Yes. Alec Patterson - RCM: Okay, and that flows to the shipping and handling line?
Yes. It ends up affecting obviously gross profit. Alec Patterson - RCM: Okay.
People are shaking their heads -- SG&A, I'm sorry. Alec Patterson - RCM: SG&A, yes. Okay, great. Thank you.
Our next question comes from Jason Gere - A.G. Edwards. Jason Gere - A.G. Edwards & Sons: Good morning, actually now good afternoon. Just a quick question; you talked about the products that you have and the geographic expansion, obviously the oral care you are in over 200 markets. I mean, can you talk about what you're most excited looking to or three years down the road, which of your product maybe has a lot more expansion opportunities?
Well, we have a list, as you know, Jason, of product categories in which we are quite strong or very strong, depending on the category, and that methodically we're going around the world with them. For example, liquid soap, where we are the world market leader and leader in this country with 40-plus share with soft soap, the leader in Europe and elsewhere; we are progressively going around the world. Latin America is enjoying a considerable success with that now, and Asia. Similarly, we have a number of other categories we are doing the same thing. There's a major series of launches on different kinds of men's and ladies' Speed Stick, even though it's not a stick in some places, and there's a whole list of things. That's basically how the business development people in the Company plan out the grids for each division and each subsidiary. Jason Gere - A.G. Edwards & Sons: Okay. I mean, because oral care is, you know, 40% of your sales and obviously you guys are the global leader in this category. I know you've been asked questions about acquisitions and I think the docket right now looks kind of empty, or I think that's how you said it. But just looking at the portfolio, you've gone out in detergents. I mean, would you use the next couple of years really to expand that portfolio into more of the higher-growth categories? I guess I'm just trying to look at more geographic expansion along the same lines.

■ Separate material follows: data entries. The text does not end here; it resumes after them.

-- ==== Sys2Proof/Machine/Contexts.lean ====
section
/-! DEFINITION. Contexts (R382, R234, R293), memory accesses of the host (R379, R396) and changes of mappings (R397, R236,
R237). -/

namespace Sys2Proof.Machine

/-! ### Statuses (Table 25.3) -/

def stDone : Nat := 0
def stHalted : Nat := 1
def stInvalid : Nat := 2
def stDenied : Nat := 3
def stCapacity : Nat := 4
def stNoContext : Nat := 5
def stFault : Nat := 6
def stBadSignature : Nat := 7

/-! ### CONTEXT -/

/-- A context as the host's requests find it: one whose destruction has been accepted is gone for them, though what used
it is still being waited for (R237, R382).
(DEDUCED, log 160) -/
def State.hostContext? (s : State) (n : Nat) : Option Context :=
  if s.service.remaps.any (fun x => x.whole && x.ctx == n) then none else s.context? n

/-- The requests that name a context in byte 8 which must exist (Table 25.7). -/
def namesContext (code sub : Nat) : Bool :=
  match code with
  | 2 => decide (1 ≤ sub ∧ sub ≤ 3)
  | 3 | 4 => true
  | 5 => decide (sub ≤ 2)
  | 6 => sub == 0
  | _ => false

/-- A message that cannot be read is answered in its turn: NO_CONTEXT where it names a context that does not exist, else
INVALID, and a START's answer gives the number 0 (R376, R377, R381). -/
def State.answerUnread (s : State) (q : Rq) (code : Nat) (p : List Byte) : State :=
  let ctx := field p 8 1
  let monitors := (code == 3 || code == 4) && ctx == 0
  let missing := decide (9 ≤ p.length) && (s.hostContext? ctx).isNone && !monitors
  s.respond q code (if namesContext code (field p 4 2) && missing then stNoContext else stInvalid)
    (if code = 6 ∧ field p 4 2 = 0 then leBytes 4 0 else [])

def State.modContext (s : State) (n : Nat) (f : Context → Context) : State :=
  { s with contexts := s.contexts.map fun c => if c.num = n then f c else c }

/-- A ring as R393 allows it.
(DEDUCED, log 104) -/
def ringOk (ring : DWord) (j : Nat) : Bool :=
  ring == 0 || (ring.toNat % 4096 == 0 && decide (ring.toNat < 2 ^ 56) && decide (6 ≤ j) && decide (j ≤ 20))

/-- CONTEXT_CREATE: a new number in 1..255, a root table aligned to 1 MiB in populated memory and a legal ring (R231, R382,
R393).
(DEDUCED, log 41) -/
def execContextCreate (q : Rq) (ctx : Nat) (mask : Word) (root : Nat) (ring : DWord) (j : Nat) (s : State) :
    Host.Outcome State Fault Refusal :=
  if 1 ≤ ctx ∧ ctx ≤ 255 ∧ (s.context? ctx).isNone ∧ root % 2 ^ 20 = 0 ∧ dpaPopulated root ∧ ringOk ring j then
    let c : Context :=
      { num := ctx, root := root, peers := [], methods := [], code := [], mask := mask
        ring := if ring = 0 then none else some (ring, j) }
    .next (({ s with contexts := s.contexts ++ [c] }).moveImages.respond q 2 stDone [])
  else .next (s.respond q 2 stInvalid [])

/-- What an answer with a status alone is. -/
def refuse (s : State) (q : Rq) (code status : Nat) : Host.Outcome State Fault Refusal := .next (s.respond q code status [])

/-- CONTEXT_DESTROY: refused while a launch of the context is resident or waiting; its pages are unmapped by R237 and then
the context is gone (R382). -/
def execContextDestroy (q : Rq) (ctx : Nat) (s : State) : Host.Outcome State Fault Refusal :=
  match s.hostContext? ctx with
  | none => refuse s q 2 stNoContext
  | some _ =>
    if s.launches.any fun L => L.ctx == ctx then refuse s q 2 stInvalid
    else
      .next (s.beginRemap { num := 0, rq := q, code := 2, ctx := ctx, old := [], whole := true, leaves := [], zero := false, zeroing := false })

/-- An entry of a method table that is well formed (Table 15.5); an entry that is not valid need only hold zero where the
table says zero.
(DEDUCED, log 106) -/
def methodEntryOk (m : MethodEntry) : Bool :=
  decide (m.flags.toNat ≤ 1) && m.reserved.all (· == 0) &&
  (!m.flags.getLsbD 0 ||
    (m.code.toNat % 8 == 0 && decide (m.code.toNat < 2 ^ 56) && m.length % 8 == 0 && decide (16 ≤ m.length) && decide (m.length ≤ 4096)))

/-- The pieces of a method's code; none if a byte cannot be fetched. -/
def State.methodPieces (s : State) (ctx : Nat) (m : MethodEntry) : Option (List HomePiece) :=
  let r := s.homePieces ctx m.code.toNat m.length .fetch
  match r.2 with
  | none => some r.1
  | some _ => none

/-- The first entry of a table that is refused: malformed, or its code cannot be fetched. -/
def State.badMethod (s : State) (ctx : Nat) (table : List MethodEntry) : Option Nat :=
  (List.range table.length).find? fun i =>
    match table[i]? with
    | none => false
    | some m => !methodEntryOk m || (m.flags.getLsbD 0 && (s.methodPieces ctx m).isNone)

/-- CONTEXT_METHODS: installs or replaces the table once the code of its valid entries is read; a bad entry is named in
the answer (R293). -/
def execContextMethods (q : Rq) (ctx : Nat) (table : List MethodEntry) (s : State) : Host.Outcome State Fault Refusal :=
  if (s.hostContext? ctx).isNone then refuse s q 2 stNoContext
  else if table.length ≠ 32 then refuse s q 2 stInvalid
  else if !s.feature 0 then refuse s q 2 stDenied
  else match s.badMethod ctx table with
    | some i => .next (s.respond q 2 stInvalid (leBytes 1 i))
    | none =>
      let ps := (validMethods table).flatMap fun x => (s.methodPieces ctx x.2).getD []
      .next (s.beginRead q 2 ctx ps (some (ctx, table)))

/-- A slot holds a device number or 0xFFFF for no member (R234, R353). -/
def slotOk (x : BitVec 16) : Bool := decide (x.toNat < 4096) || x == 0xFFFF

/-- CONTEXT_PEERS: writes up to 64 peer sets of a context from a first one on (R234). -/
def execContextPeers (q : Rq) (ctx first : Nat) (sets : List (List (BitVec 16))) (s : State) :
    Host.Outcome State Fault Refusal :=
  if (s.hostContext? ctx).isNone then refuse s q 2 stNoContext
  else if 1 ≤ sets.length ∧ sets.length ≤ 64 ∧ first + sets.length ≤ 256 ∧ sets.all fun l => l.length == 64 && l.all slotOk then
    .next ((s.modContext ctx fun c => { c with peers :=
      ((List.range sets.length).zip sets).foldl (fun ps x => aset ps (first + x.1) x.2) c.peers }).respond q 2 stDone [])
  else refuse s q 2 stInvalid

/-! ### MEMWRITE and MEMREAD (R379, R396) -/

/-- The 80 bytes of a monitor. -/
def Mon.bytes (m : Mon) : List Byte :=
  leBytes 8 m.count.toNat ++ leBytes 4 m.low.toNat ++ leBytes 4 m.high.toNat ++ m.buckets.flatMap fun b => leBytes 4 b.toNat

/-- A byte of the monitor block: monitor i at 80 × i, the corrected-error counts at 0xF100 (R396); the others are zero.
(DEDUCED, log 107) -/
def Service.blockByte (v : Service) (a : Nat) : Byte :=
  if a < 80 * 66 then ((((v.monitors[a / 80]?).getD Mon.reset).bytes)[a % 80]?).getD 0
  else if 0xF100 ≤ a ∧ a < 0xF128 then ((v.corrected.flatMap fun x => leBytes 8 x.toNat)[a - 0xF100]?).getD 0
  else 0

/-- MEMWRITE: all bytes at their homes or, on a fault, none; answered when performed (R379). -/
def execMemwrite (q : Rq) (ctx : Nat) (va : DWord) (data : List Byte) (s : State) : Host.Outcome State Fault Refusal :=
  if ctx = 0 then refuse s q 3 stInvalid
  else if (s.hostContext? ctx).isNone then refuse s q 3 stNoContext
  else if (s.homePieces ctx va.toNat data.length .write).2.isSome then refuse s q 3 stFault
  else .next (s.beginWrite q 3 fun n s => (s.writeHomes (.hostWrite n) ctx va.toNat data).1)

/-- MEMREAD: up to 9,000 bytes from their homes, or of the monitor block (R379, R396).
(DEDUCED, log 95) -/
def execMemread (q : Rq) (ctx : Nat) (va : DWord) (len : Nat) (s : State) : Host.Outcome State Fault Refusal :=
  if ctx ≠ 0 ∧ (s.hostContext? ctx).isNone then refuse s q 4 stNoContext
  else if 9000 < len then refuse s q 4 stInvalid
  else if ctx = 0 then
    .next (s.respond q 4 stDone ((List.range len).map fun i => s.service.blockByte (va.toNat + i)))
  else
    let r := s.homePieces ctx va.toNat len .read
    if r.2.isSome then refuse s q 4 stFault else .next (s.beginRead q 4 ctx r.1 none)

/-- CLEAR_MONITORS: every monitor is as after reset (R396).
(DEDUCED, log 108) -/
def execClearMonitors (q : Rq) (s : State) : Host.Outcome State Fault Refusal :=
  .next ((s.modService fun v => { v with monitors := List.replicate 66 Mon.reset }).respond q 3 stDone [])

/-! ### MAP (R397) -/

/-- The pages of a request. -/
def pageList (size count va : Nat) : List Nat := (List.range count).map fun i => va + i * pageBytes size

/-- The address and count of a request are legal (R397).
(DEDUCED, log 109) -/
def rangeOk (size count va : Nat) : Bool :=
  decide (size ≤ 2) && decide (1 ≤ count) && va % pageBytes size == 0 && decide (va + count * pageBytes size ≤ 2 ^ 56)

/-- The leaf entry of the i-th page of a map. -/
def leafOf (size leaf i : Nat) : Nat := leaf + i * pageBytes size

/-- The leaf entries of a map are legal (R397). -/
def leavesOk (size count leaf : Nat) : Bool :=
  entryBit leaf 0 && entryBit leaf 1 && entryReservedOk leaf && entryAddr leaf % pageBytes size == 0 &&
  (List.range count).all fun i => dpaPopulated (entryAddr leaf + i * pageBytes size)

/-- No page of the range meets a mapped page of another size (R397). -/
def State.sizesOk (s : State) (c : Context) (size count va : Nat) : Bool :=
  (pageList size count va).all fun p => !coveredBy s.mem c.root size p && !holdsLeaves s.mem c.root size p

/-- The mapped pages of the range, with their leaves. -/
def State.mappedPages (s : State) (c : Context) (size count va : Nat) : List (Nat × Nat) :=
  (pageList size count va).filterMap fun p => (leafAt s.mem c.root size p).map fun e => (p, e)

/-- The TLBs' entries for a range of a context are gone (R237). -/
def State.dropRange (s : State) (ctx size count va : Nat) : State :=
  s.dropTlb fun x => x.ctx == ctx && decide (x.base < va + count * pageBytes size) && decide (va < x.base + x.size)

/-- Writes the entries of pages. -/
def State.putPages (s : State) (c : Context) (size : Nat) (ps : List (Nat × Nat)) : State :=
  ps.foldl (fun s p => s.putLeaf c.root size p.1 p.2) s

/-- The places of mapped pages. -/
def oldRanges (c : Context) (devno size : Nat) (ps : List (Nat × Nat)) : List Range :=
  ps.flatMap fun p => leafRanges c devno p.2 (pageBytes size)

/-- A message that must wait is put back before those that wait already. -/
def State.holdMessage (s : State) (i : Instr) : Host.Outcome State Fault Refusal :=
  .next { s with inbox := .act i :: s.inbox }

/-- MAP: checked as a whole; old mappings of the pages go by R237, the pages are zeroed if asked, then the new entries
become valid (R236, R397).
(DEDUCED, log 103) -/
def execMap (q : Rq) (ctx : Nat) (zero : Bool) (size count : Nat) (va leaf : DWord) (s : State) :
    Host.Outcome State Fault Refusal :=
  match s.hostContext? ctx with
  | none => refuse s q 5 stNoContext
  | some c =>
    if s.mapping ctx then s.holdMessage (.map q ctx zero size count va leaf)
    else if rangeOk size count va.toNat && leavesOk size count leaf.toNat && s.sizesOk c size count va.toNat then
      let old := s.mappedPages c size count va.toNat
      let s := (s.putPages c size (old.map fun p => (p.1, 0))).dropRange ctx size count va.toNat
      .next (s.beginRemap
        { num := 0, rq := q, code := 5, ctx := ctx, old := oldRanges c s.devno size old, whole := false
          leaves := (List.range count).map fun i =>
            ⟨va.toNat + i * pageBytes size, size, BitVec.ofNat 64 (leafOf size leaf.toNat i)⟩
          zero := zero, zeroing := false }).moveImages
    else refuse s q 5 stInvalid

/-- UNMAP: the entries go at once; the answer waits for everything that used them (R237). -/
def execUnmap (q : Rq) (ctx : Nat) (size count : Nat) (va : DWord) (s : State) : Host.Outcome State Fault Refusal :=
  match s.hostContext? ctx with
  | none => refuse s q 5 stNoContext
  | some c =>
    let old := s.mappedPages c size count va.toNat
    if s.mapping ctx then s.holdMessage (.unmap q ctx size count va)
    else if rangeOk size count va.toNat && old.length == count then
      let s := (s.putPages c size (old.map fun p => (p.1, 0))).dropRange ctx size count va.toNat
      .next (s.beginRemap
        { num := 0, rq := q, code := 5, ctx := ctx, old := oldRanges c s.devno size old, whole := false
          leaves := [], zero := false, zeroing := false })
    else refuse s q 5 stInvalid

/-- An entry with the permissions, bits 5:2, of another (Table 12.6). -/
def withPerms (e leaf : Nat) : Nat := e / 64 * 64 + leaf / 4 % 16 * 4 + e % 4

/-- Some permission of e is missing in the leaf.
(DEDUCED, log 110) -/
def reduces (e leaf : Nat) : Bool := (e / 4 % 16 &&& (15 - leaf / 4 % 16)) != 0

/-- PROTECT: the permissions of mapped pages change; a reduction waits as R237 says (R397). -/
def execProtect (q : Rq) (ctx : Nat) (size count : Nat) (va leaf : DWord) (s : State) : Host.Outcome State Fault Refusal :=
  match s.hostContext? ctx with
  | none => refuse s q 5 stNoContext
  | some c =>
    let old := s.mappedPages c size count va.toNat
    if s.mapping ctx then s.holdMessage (.protect q ctx size count va leaf)
    else if rangeOk size count va.toNat && s.sizesOk c size count va.toNat && old.length == count then
      let s := (s.putPages c size (old.map fun p => (p.1, withPerms p.2 leaf.toNat))).dropRange ctx size count va.toNat
      .next (s.beginRemap
        { num := 0, rq := q, code := 5, ctx := ctx
          old := oldRanges c s.devno size (old.filter fun p => reduces p.2 leaf.toNat), whole := false
          leaves := [], zero := false, zeroing := false })
    else refuse s q 5 stInvalid

end Sys2Proof.Machine
end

Well, again, the organic growth is pretty good. I mean, we are getting dollar growth in the 8% to 9% range, which is what this quarter was in volume and the 6% to 7% range; that's pretty good. I think the expectations without acquisitions are that we will be able to perhaps not at the precise level but have very, very robust top line growth and that when opportunities present themselves, either locally or more broadly, we always examine. However, as you say, there's nothing on the burners right now, nor do we expect there to be, but at the same time, we do expect this very strong volume to continue. For example I gave, a few moments ago, the numbers saying that we grew around 12% in sales in oral care during the quarter; we also grew 8% if you take our home care business, which is brands like Softsoap and so on, including detergents; that grew about 8%, so that's not too shabby, either. Jason Gere - A.G. Edwards & Sons: That's terrific.
Can we have, say, one more question, if that's okay? If there's not too long a queue?
Our final question will come from Ursula Moran - Bear Stearns. Ursula Moran - Bear Stearns: I will keep this very quick. It's a follow-up on Hill's. I thought that you said at the beginning that consumption in supermarkets was outpacing other channels. I just wanted some detail on that, if that in fact is true.
No, I think the comment was specialty channels rather than supermarkets. Ursula Moran - Bear Stearns: Okay, sorry for the misunderstanding and thanks.
Okay, great. All right, I guess that brings us to the close. Thanks so much. We are pleased with what's going on. I hope you are and we look forward to continuing the good results into the next year or two. Thanks so much.
That does conclude today's conference. We thank you for your participation. Have a great day.